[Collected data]
=====
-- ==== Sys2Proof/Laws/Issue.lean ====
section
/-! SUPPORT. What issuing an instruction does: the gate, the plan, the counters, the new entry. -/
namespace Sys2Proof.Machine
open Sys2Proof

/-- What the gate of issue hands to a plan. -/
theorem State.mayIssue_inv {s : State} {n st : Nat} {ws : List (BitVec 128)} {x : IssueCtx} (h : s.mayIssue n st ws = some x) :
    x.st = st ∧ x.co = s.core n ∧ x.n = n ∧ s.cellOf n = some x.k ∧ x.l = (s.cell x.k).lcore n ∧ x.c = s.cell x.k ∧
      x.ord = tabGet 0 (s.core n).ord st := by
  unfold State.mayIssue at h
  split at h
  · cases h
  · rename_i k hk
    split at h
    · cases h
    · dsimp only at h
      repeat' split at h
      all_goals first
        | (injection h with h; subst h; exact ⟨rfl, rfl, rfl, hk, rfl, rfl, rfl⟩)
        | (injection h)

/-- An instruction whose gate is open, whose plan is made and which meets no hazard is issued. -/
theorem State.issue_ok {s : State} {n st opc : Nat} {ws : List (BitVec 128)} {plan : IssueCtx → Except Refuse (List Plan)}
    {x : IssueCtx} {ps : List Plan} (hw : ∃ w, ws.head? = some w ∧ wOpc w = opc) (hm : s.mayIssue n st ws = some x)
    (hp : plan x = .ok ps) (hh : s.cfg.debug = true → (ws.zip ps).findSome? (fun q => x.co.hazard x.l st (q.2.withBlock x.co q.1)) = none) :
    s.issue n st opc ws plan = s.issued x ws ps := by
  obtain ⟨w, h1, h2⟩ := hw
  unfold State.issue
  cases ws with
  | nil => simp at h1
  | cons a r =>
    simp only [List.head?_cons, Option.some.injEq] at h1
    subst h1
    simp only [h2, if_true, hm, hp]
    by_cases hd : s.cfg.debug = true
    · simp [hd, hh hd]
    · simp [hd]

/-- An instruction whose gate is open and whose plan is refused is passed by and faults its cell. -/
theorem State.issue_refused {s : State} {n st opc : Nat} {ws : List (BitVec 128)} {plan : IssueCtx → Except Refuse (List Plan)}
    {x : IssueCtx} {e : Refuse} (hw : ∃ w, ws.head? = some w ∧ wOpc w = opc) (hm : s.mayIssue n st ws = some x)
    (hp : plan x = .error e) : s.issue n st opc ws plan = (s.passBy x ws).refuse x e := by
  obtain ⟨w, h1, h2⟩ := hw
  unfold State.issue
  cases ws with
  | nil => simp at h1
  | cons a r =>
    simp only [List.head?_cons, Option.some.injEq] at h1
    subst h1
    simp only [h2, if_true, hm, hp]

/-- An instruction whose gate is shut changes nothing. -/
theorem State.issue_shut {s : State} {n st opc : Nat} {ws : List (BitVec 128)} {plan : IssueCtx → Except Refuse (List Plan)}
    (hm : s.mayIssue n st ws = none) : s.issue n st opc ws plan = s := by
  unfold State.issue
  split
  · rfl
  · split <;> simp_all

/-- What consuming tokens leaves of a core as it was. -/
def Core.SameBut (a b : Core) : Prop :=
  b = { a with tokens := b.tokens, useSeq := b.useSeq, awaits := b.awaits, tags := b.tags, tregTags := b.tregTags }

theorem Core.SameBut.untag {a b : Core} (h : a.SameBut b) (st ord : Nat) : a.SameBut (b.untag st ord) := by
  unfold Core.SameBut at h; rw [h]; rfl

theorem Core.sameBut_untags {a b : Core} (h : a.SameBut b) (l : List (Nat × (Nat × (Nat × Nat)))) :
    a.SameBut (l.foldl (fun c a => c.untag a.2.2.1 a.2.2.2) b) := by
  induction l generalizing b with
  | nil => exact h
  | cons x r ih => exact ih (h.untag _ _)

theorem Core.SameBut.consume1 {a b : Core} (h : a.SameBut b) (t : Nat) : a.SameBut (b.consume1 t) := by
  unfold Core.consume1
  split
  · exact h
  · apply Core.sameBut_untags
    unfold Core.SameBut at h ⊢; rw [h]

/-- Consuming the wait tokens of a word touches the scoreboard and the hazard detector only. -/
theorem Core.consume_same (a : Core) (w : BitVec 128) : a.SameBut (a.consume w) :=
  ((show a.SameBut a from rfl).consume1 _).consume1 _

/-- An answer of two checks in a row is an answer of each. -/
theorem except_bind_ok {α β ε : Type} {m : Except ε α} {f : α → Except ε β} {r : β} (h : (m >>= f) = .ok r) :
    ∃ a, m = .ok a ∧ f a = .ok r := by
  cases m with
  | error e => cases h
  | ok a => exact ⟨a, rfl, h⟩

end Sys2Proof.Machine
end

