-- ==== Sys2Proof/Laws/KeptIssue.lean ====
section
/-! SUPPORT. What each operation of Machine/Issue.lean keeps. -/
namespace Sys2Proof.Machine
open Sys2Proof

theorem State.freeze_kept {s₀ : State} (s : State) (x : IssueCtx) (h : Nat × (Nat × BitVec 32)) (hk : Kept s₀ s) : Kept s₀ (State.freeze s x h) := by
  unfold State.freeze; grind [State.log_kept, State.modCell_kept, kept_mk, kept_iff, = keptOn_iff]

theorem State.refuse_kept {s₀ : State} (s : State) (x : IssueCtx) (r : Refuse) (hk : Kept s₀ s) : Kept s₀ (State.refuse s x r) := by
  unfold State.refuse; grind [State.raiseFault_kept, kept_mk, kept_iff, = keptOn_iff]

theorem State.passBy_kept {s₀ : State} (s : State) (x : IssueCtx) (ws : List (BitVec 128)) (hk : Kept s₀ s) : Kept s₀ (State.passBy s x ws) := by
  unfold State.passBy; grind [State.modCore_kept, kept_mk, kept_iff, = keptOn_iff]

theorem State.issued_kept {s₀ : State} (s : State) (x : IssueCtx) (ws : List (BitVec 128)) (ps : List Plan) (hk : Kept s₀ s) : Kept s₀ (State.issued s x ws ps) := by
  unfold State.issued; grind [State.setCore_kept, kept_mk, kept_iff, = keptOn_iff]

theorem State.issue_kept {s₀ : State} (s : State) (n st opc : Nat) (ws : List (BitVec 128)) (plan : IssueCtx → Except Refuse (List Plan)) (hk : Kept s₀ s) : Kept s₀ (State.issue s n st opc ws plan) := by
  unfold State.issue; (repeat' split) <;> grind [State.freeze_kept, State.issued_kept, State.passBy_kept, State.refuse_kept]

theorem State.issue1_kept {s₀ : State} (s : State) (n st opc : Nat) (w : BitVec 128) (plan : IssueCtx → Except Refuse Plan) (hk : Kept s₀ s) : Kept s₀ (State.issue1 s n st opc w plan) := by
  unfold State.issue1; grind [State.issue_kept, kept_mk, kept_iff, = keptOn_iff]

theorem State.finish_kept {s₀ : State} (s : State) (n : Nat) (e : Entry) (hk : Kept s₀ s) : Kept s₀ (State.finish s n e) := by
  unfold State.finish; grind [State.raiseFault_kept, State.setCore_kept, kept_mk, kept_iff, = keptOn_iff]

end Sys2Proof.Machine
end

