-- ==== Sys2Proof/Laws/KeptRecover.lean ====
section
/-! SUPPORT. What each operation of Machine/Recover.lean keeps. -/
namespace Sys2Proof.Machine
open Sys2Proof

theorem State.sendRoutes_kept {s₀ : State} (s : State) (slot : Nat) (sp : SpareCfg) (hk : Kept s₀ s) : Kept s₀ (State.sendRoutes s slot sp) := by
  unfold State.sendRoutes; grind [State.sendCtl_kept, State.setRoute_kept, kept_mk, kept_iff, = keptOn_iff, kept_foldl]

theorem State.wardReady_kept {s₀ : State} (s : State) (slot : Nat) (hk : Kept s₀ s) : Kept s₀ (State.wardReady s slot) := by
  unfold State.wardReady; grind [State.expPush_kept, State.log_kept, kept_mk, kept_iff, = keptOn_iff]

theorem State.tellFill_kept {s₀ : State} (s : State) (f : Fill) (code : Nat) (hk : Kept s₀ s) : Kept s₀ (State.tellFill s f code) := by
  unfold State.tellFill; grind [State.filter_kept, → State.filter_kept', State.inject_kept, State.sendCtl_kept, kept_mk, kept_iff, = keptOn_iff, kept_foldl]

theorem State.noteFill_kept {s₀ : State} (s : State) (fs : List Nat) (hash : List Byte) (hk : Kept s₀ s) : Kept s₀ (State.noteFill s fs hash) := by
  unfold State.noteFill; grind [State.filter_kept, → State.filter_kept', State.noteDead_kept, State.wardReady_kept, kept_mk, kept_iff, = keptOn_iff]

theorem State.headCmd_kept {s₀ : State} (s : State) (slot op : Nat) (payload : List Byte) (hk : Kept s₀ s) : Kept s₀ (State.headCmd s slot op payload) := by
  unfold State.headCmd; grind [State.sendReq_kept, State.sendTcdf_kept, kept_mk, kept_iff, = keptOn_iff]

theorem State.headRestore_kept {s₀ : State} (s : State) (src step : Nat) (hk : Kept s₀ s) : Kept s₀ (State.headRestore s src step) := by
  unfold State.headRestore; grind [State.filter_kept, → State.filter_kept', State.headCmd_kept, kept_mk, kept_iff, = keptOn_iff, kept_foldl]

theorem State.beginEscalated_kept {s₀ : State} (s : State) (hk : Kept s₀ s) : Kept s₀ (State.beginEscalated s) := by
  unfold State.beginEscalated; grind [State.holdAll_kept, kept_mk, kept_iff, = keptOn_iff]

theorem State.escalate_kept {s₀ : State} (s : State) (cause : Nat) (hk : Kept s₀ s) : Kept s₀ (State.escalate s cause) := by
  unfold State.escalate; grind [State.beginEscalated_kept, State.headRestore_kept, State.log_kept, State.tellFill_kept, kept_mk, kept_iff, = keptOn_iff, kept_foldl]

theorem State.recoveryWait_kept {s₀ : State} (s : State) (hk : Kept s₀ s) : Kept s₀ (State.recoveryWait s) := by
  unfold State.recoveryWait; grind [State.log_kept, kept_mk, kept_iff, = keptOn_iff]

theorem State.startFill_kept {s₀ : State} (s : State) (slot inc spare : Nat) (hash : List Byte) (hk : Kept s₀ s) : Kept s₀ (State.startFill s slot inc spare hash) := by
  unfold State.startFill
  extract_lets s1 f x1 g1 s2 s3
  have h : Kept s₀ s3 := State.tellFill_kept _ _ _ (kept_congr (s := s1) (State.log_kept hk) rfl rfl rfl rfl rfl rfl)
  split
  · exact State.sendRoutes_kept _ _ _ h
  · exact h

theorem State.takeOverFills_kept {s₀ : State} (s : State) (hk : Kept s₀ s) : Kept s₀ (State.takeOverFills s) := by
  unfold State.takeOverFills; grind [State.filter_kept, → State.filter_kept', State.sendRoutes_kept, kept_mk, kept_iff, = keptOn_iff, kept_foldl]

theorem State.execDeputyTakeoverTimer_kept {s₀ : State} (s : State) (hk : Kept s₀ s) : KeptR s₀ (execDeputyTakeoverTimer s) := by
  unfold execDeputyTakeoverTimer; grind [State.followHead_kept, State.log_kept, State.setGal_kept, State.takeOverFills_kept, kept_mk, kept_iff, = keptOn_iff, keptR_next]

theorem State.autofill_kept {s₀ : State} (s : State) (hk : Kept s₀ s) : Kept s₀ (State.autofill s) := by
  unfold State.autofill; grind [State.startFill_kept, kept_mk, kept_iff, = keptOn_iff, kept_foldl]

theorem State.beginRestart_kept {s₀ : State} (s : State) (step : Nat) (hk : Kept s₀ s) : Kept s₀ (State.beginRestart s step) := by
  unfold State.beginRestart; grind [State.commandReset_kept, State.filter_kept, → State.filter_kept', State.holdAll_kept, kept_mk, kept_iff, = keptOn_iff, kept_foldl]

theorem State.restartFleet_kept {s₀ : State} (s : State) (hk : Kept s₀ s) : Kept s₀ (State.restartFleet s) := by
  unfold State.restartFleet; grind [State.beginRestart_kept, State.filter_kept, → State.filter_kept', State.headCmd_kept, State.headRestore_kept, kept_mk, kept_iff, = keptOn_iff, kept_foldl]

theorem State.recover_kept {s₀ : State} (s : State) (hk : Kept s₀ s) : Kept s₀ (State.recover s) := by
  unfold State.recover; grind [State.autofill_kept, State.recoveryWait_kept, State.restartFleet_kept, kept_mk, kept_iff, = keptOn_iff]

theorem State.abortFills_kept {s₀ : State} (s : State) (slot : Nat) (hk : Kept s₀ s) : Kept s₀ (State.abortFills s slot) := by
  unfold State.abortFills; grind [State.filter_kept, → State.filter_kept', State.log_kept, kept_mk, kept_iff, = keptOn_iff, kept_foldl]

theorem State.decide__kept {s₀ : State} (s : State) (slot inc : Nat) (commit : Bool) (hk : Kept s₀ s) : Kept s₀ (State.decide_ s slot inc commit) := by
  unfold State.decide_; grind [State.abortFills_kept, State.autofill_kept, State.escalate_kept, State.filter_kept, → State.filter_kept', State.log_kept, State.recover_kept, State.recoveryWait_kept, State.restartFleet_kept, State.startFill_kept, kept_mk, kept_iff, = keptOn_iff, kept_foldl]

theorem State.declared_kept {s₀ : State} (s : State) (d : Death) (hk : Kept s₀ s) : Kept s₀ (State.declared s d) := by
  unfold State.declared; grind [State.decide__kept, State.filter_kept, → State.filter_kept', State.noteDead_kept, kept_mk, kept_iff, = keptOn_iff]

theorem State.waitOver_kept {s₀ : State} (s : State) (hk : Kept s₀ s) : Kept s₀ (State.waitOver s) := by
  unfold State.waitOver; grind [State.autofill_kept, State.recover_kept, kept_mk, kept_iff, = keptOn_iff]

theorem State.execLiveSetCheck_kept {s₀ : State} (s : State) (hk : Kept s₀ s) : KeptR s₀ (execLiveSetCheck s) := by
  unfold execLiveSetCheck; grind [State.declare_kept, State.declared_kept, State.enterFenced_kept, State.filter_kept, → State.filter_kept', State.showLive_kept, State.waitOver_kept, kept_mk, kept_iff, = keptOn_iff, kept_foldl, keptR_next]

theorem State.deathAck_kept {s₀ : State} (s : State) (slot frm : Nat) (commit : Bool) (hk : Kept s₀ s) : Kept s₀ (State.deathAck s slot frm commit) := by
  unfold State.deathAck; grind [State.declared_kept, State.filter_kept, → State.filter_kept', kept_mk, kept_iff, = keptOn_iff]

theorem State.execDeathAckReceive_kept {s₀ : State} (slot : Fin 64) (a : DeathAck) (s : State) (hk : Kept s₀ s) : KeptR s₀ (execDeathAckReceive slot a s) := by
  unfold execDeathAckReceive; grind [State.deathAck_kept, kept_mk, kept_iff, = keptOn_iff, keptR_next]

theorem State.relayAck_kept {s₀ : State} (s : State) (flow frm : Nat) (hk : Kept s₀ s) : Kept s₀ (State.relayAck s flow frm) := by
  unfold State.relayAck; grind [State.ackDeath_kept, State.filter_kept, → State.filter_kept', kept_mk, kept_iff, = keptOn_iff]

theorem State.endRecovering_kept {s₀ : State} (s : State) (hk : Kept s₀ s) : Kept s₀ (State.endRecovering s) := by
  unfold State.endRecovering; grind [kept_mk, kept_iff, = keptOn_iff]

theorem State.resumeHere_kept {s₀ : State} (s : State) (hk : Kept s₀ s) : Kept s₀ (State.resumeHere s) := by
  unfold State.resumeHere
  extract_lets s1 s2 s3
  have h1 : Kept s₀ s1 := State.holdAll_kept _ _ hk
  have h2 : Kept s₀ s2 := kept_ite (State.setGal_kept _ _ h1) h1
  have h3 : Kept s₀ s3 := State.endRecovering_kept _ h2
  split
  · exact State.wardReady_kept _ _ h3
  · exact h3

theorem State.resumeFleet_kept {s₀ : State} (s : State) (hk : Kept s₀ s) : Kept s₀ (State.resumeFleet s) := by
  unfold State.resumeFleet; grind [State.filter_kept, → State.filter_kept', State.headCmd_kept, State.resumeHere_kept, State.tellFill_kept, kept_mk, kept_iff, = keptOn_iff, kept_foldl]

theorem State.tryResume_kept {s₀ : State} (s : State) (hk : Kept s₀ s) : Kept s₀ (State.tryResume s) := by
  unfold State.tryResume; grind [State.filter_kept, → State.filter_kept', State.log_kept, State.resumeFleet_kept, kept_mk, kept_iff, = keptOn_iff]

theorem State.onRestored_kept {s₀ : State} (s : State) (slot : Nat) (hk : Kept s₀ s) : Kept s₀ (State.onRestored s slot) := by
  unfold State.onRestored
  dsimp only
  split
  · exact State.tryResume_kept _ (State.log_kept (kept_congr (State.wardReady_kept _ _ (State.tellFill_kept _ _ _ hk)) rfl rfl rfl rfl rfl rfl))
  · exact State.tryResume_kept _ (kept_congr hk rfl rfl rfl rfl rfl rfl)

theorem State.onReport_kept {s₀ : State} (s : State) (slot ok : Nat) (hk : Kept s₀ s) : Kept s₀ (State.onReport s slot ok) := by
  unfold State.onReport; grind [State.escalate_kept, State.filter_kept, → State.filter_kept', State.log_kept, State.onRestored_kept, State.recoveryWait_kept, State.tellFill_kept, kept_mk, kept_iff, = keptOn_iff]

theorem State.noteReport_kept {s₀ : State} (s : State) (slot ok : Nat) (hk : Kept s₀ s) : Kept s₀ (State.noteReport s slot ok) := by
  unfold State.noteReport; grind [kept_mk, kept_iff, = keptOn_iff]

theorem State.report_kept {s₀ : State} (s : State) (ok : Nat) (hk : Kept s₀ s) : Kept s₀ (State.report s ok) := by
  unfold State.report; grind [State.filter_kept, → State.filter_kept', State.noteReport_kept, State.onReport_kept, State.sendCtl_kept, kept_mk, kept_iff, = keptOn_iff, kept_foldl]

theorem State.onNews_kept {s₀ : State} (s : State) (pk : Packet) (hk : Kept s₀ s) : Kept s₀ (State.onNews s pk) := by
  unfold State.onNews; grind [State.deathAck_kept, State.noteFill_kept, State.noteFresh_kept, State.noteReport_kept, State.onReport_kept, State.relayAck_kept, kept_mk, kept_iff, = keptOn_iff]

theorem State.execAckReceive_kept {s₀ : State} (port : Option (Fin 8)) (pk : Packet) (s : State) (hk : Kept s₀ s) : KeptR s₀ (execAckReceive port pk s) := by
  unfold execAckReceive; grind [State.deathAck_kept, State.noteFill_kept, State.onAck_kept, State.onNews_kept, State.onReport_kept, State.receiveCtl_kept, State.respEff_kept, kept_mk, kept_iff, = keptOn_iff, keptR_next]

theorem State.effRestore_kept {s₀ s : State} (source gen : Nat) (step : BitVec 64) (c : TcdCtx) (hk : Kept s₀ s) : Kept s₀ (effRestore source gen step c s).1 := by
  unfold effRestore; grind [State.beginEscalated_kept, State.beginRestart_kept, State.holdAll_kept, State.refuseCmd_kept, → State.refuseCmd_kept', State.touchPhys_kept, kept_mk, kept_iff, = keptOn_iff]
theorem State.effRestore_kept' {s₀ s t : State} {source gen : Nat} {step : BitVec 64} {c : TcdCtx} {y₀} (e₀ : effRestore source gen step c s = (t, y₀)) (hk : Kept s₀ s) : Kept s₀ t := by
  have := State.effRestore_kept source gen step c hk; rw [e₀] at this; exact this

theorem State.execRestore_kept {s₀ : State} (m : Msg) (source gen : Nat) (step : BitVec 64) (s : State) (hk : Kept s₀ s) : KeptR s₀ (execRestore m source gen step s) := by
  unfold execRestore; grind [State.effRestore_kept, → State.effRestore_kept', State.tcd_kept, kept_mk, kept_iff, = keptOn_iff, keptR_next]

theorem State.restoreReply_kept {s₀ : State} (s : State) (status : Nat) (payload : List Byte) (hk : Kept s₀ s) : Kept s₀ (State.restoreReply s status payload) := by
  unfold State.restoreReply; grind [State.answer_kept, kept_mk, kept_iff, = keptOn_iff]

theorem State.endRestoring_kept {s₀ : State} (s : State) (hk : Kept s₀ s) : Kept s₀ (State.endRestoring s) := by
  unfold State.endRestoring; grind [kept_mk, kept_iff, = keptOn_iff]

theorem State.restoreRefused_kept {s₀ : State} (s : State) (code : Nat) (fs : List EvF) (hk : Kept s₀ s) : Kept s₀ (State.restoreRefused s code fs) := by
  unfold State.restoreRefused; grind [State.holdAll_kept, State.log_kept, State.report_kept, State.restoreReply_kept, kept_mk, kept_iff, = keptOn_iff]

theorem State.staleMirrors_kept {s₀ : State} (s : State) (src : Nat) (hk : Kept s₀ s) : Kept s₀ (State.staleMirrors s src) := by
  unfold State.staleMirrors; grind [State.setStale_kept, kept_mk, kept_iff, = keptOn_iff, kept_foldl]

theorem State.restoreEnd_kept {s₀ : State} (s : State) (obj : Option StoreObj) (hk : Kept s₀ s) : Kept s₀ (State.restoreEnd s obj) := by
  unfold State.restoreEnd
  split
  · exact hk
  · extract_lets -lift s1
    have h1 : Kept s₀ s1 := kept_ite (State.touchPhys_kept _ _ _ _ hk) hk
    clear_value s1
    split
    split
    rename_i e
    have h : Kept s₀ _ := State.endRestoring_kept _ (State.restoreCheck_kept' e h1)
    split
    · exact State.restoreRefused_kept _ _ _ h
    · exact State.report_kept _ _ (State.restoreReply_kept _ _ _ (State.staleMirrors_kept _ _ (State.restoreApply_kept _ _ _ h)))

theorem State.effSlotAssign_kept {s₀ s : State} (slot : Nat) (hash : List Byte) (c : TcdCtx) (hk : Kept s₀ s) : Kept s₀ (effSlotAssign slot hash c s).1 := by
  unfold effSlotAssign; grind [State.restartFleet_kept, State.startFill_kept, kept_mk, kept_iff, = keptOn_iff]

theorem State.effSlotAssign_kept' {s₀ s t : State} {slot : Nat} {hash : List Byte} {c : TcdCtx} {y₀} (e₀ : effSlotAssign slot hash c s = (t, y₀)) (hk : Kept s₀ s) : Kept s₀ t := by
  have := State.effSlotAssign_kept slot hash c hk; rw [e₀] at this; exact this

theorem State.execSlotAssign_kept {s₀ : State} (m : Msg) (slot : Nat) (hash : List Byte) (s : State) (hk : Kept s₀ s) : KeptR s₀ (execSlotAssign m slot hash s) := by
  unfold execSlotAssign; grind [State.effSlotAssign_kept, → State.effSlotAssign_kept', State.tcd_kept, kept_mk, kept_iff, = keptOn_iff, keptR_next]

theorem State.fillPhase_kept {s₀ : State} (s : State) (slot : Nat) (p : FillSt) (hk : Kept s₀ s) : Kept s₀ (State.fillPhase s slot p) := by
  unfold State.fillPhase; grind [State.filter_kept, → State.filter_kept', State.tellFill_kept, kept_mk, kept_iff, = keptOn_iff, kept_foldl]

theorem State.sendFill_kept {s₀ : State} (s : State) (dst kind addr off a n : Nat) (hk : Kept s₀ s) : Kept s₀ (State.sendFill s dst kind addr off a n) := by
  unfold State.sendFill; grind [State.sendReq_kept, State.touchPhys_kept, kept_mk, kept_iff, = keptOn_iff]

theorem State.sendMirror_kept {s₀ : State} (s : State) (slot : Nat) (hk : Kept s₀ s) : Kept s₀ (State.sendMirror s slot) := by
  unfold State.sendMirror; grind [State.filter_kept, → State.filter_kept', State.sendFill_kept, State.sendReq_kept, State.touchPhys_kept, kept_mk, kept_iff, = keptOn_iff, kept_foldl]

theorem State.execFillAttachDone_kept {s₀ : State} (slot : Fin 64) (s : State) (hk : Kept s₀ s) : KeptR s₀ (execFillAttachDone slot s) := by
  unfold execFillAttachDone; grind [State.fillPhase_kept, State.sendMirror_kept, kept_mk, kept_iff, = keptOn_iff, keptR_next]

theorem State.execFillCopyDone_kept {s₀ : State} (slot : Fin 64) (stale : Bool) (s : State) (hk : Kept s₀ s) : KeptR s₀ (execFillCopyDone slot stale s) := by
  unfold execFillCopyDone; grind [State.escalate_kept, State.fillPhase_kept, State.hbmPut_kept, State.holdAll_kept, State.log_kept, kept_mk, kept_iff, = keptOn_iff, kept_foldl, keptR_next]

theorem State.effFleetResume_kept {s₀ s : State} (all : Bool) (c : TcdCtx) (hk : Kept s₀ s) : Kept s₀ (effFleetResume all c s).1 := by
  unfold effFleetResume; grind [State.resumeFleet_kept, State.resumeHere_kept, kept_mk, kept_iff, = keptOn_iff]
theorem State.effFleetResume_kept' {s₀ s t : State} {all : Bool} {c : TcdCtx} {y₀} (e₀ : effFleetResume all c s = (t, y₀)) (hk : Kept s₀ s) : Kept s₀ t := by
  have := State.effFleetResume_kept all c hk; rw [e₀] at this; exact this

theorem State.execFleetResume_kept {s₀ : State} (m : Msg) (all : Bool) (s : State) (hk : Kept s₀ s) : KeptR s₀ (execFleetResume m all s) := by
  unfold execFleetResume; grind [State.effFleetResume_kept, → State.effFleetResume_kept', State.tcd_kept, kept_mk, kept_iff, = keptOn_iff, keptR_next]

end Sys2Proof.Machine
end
=====
▶ **Exercise prompt**
Return only the part of the records above that opens with the line containing "hash s) := by" and closes with the line containing "unfold State.fillPhase; grind", ends included.

▶ **Result for this exercise**
theorem State.execSlotAssign_kept {s₀ : State} (m : Msg) (slot : Nat) (hash : List Byte) (s : State) (hk : Kept s₀ s) : KeptR s₀ (execSlotAssign m slot hash s) := by
  unfold execSlotAssign; grind [State.effSlotAssign_kept, → State.effSlotAssign_kept', State.tcd_kept, kept_mk, kept_iff, = keptOn_iff, keptR_next]

theorem State.fillPhase_kept {s₀ : State} (s : State) (slot : Nat) (p : FillSt) (hk : Kept s₀ s) : Kept s₀ (State.fillPhase s slot p) := by
  unfold State.fillPhase; grind [State.filter_kept, → State.filter_kept', State.tellFill_kept, kept_mk, kept_iff, = keptOn_iff, kept_foldl]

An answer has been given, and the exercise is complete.